§ **PROVIDED DATA**:

/-- The module fails (R347, R348): the cause is recorded, ports go dark, contexts stop, every command in flight
completes with FAULT_UNRECOVERED of KIND 7, the MMC writes identity record 2, and the managing function gets EVENT 3.
(DEDUCED: log entry 45). -/
def State.failModule (s : State) (cause dieA dieB portDie : Nat) : State :=
  if s.mod.failed then s else
  let s1 := s.updMod (fun m => { m with failed := true, fcause := cause, dieA := dieA, dieB := dieB, portDie := portDie })
  let s2 := s1.portsDark
  let s3 := { s2 with cores := SMap.mapVals s2.cores (fun _ k =>
    { k with ctxs := SMap.mapVals k.ctxs (fun _ x => { x with mode := .idle, job := none, feedTags := [] }) }), ligOps := [] }
  let s4 := { s3 with cmds := s3.cmds.map (fun (c : Cmd) =>
    if c.isComplete then c
    else { c.finish 7 (faultDetail 7 5 31 dieA) with result := if c.opcode = 1 then launchResult c.codes else c.result }) }
  let s5 := if s4.mod.mmcRun then
      s4.updMod (fun m => { m with records := SMap.set m.records 2 (BitVec.ofNat 2048 m.health) })
    else s4
  s5.moduleEvent 3 s5.mod.health

/-- Counts a fault of KIND 1, 2, 4 or 5 against a core (R345): the second within the window maps the core out, or
fails the module. The answer says whether a map-out starts. (DEDUCED: log entry 50). -/
def State.countFault (s : State) (k kind : Nat) : State × Bool :=
  let c := s.core k
  let d := s.die (k / 20)
  let s1 := s.updCore k (fun c => { c with faults := satAdd 8 c.faults 1, armed := true, lastKind := kind })
  if !c.armed then (s1, false)
  else if !d.spareUsed && !d.mapping then
    (s1.updDie (k / 20) (fun d => { d with mapping := true, spareCore := k % 20 }), true)
  else (s1.failModule 1 (k / 20) 0 0, false)

/-- Commands with work on a core: those of its contexts (R337). -/
def Core.jobs (k : Core) : List CmdRef := (k.ctxs.filterMap (fun p => p.2.job)).eraseDups

/-- Commands with work on a core that a map-out takes away (R346): those of its contexts, and the started transfers that use its
inkwell. -/
def State.workersOn (s : State) (key : Nat) : List CmdRef :=
  ((s.core key).jobs ++ (s.cmds.filter (fun c => c.isStarted && c.ref.die == key / 20 && c.ranges.any (fun r =>
    match r with
    | .ink _ k _ _ _ => k == key % 20
    | .va _ _ _ => false))).map (fun c => c.ref)).eraseDups

/-- A fault strikes its own command, and others (R337, R346). -/
def State.strikeAll (s : State) (st : Strike) (own : Option CmdRef) (others : List CmdRef) : State :=
  (own.toList ++ others).eraseDups.foldl (fun s r => s.strikeCmd st r (own == some r)) s

/-- A fault of KIND 1 to 5 raised by a core (R330, R337): the core halts, the fault is counted and recorded, and
every command with work on the core is struck. -/
def State.coreFault (s : State) (k j kind addr handle row : Nat) : State :=
  let s1 := s.updCore k (fun c => { c with halted := true })
  let (s2, mapOut) := if kind = 3 then (s1, false) else s1.countFault k kind
  let own := (s.ctx k j).job
  let st : Strike := { kind := kind, die := k / 20, core := k % 20, mapOut := mapOut, handle := handle, row := row }
  let s3 := s2.faultRecord (s.tenantOf k) st addr j own
  s3.strikeAll st own (if mapOut then s.workersOn k else (s.core k).jobs)

/-- ADDR of a KIND 2 record (R333). -/
def inkFaultAddr (handle row phys : Nat) : Nat := handle * 2 ^ 24 + row % 2 ^ 14 + phys * 2 ^ 32

/-- An uncorrectable inkwell row met by an instruction or a pass of the core (R172). (DEDUCED: log entry 17; DEDUCED: log entry
50). -/
def State.inkEccFault (s : State) (k j handle row phys : Nat) : State :=
  (s.updCore k (fun c => c.eccRecord phys false)).coreFault k j 2 (inkFaultAddr handle row phys) handle row

/-- A poisoned line read by an instruction of a context (R196). -/
def State.poisonFault (s : State) (k j spa : Nat) : State := s.coreFault k j 3 spa 0 0

/-- Ends a feed or ligature access, or an instruction access, that the module cannot complete for want of a route
or a module number (R22, R294, R295): the command completes with PEER_LOST and its reason (R329). -/
def State.peerLost (s : State) (r : Option CmdRef) (reason : Nat) : State :=
  match r with
  | none => s
  | some r => s.updCmd r (fun c => c.outcome 10 (reason * 2 ^ 16))

/-- A command ends at once with an outcome: the contexts of a LAUNCH stop (R245), and the command completes. -/
def State.endCommand (s : State) (r : CmdRef) (status detail : Nat) : State :=
  match s.cmd r with
  | none => s
  | some c =>
    if c.isComplete then s else
    let s1 := (c.ctxs.foldl (fun s x => s.stopCtx x) s).stopXfers r c.ctxs
    let s2 := s1.updCmd r (fun c => { c.finish status detail with result := launchResult c.codes })
    let s3 := (s1.ligOf r c.ctxs).foldl (fun s o => s.ligEnd o 7 0) s2
    c.ctxs.foldl (fun s x => s.updCtxOf x (fun y => { y with job := none })) s3

/-- The end of an instruction's access that gave no value: a wait changes nothing more, a trap is taken, a page
fault stalls, a poisoned line raises the stack fault, and a lost peer ends the command with PEER_LOST. -/
def State.accEnd {α : Type} (c : CtxRef) (engine : Nat) (x : Acc α) (f : α → State → State) : State :=
  match x with
  | .ok a s => f a s
  | .wait s => s
  | .trap cause arg s => s.takeTrap c cause arg
  | .page cause va wr s => s.stallPage c engine cause va wr
  | .poison spa s => s.poisonFault c.key c.idx spa
  | .lost reason s =>
    match (s.ctxOf c).job with
    | some r => s.endCommand r 10 (reason * 2 ^ 16)
    | none => s.goIdle c 0 false

end Sys2Proof.Machine
end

§ **WHAT TO DO**: Copy every line of the listing that contains the word "mapOut".

§ **EXPECTED ANSWER**:
  let (s2, mapOut) := if kind = 3 then (s1, false) else s1.countFault k kind
  let st : Strike := { kind := kind, die := k / 20, core := k % 20, mapOut := mapOut, handle := handle, row := row }
  s3.strikeAll st own (if mapOut then s.workersOn k else (s.core k).jobs)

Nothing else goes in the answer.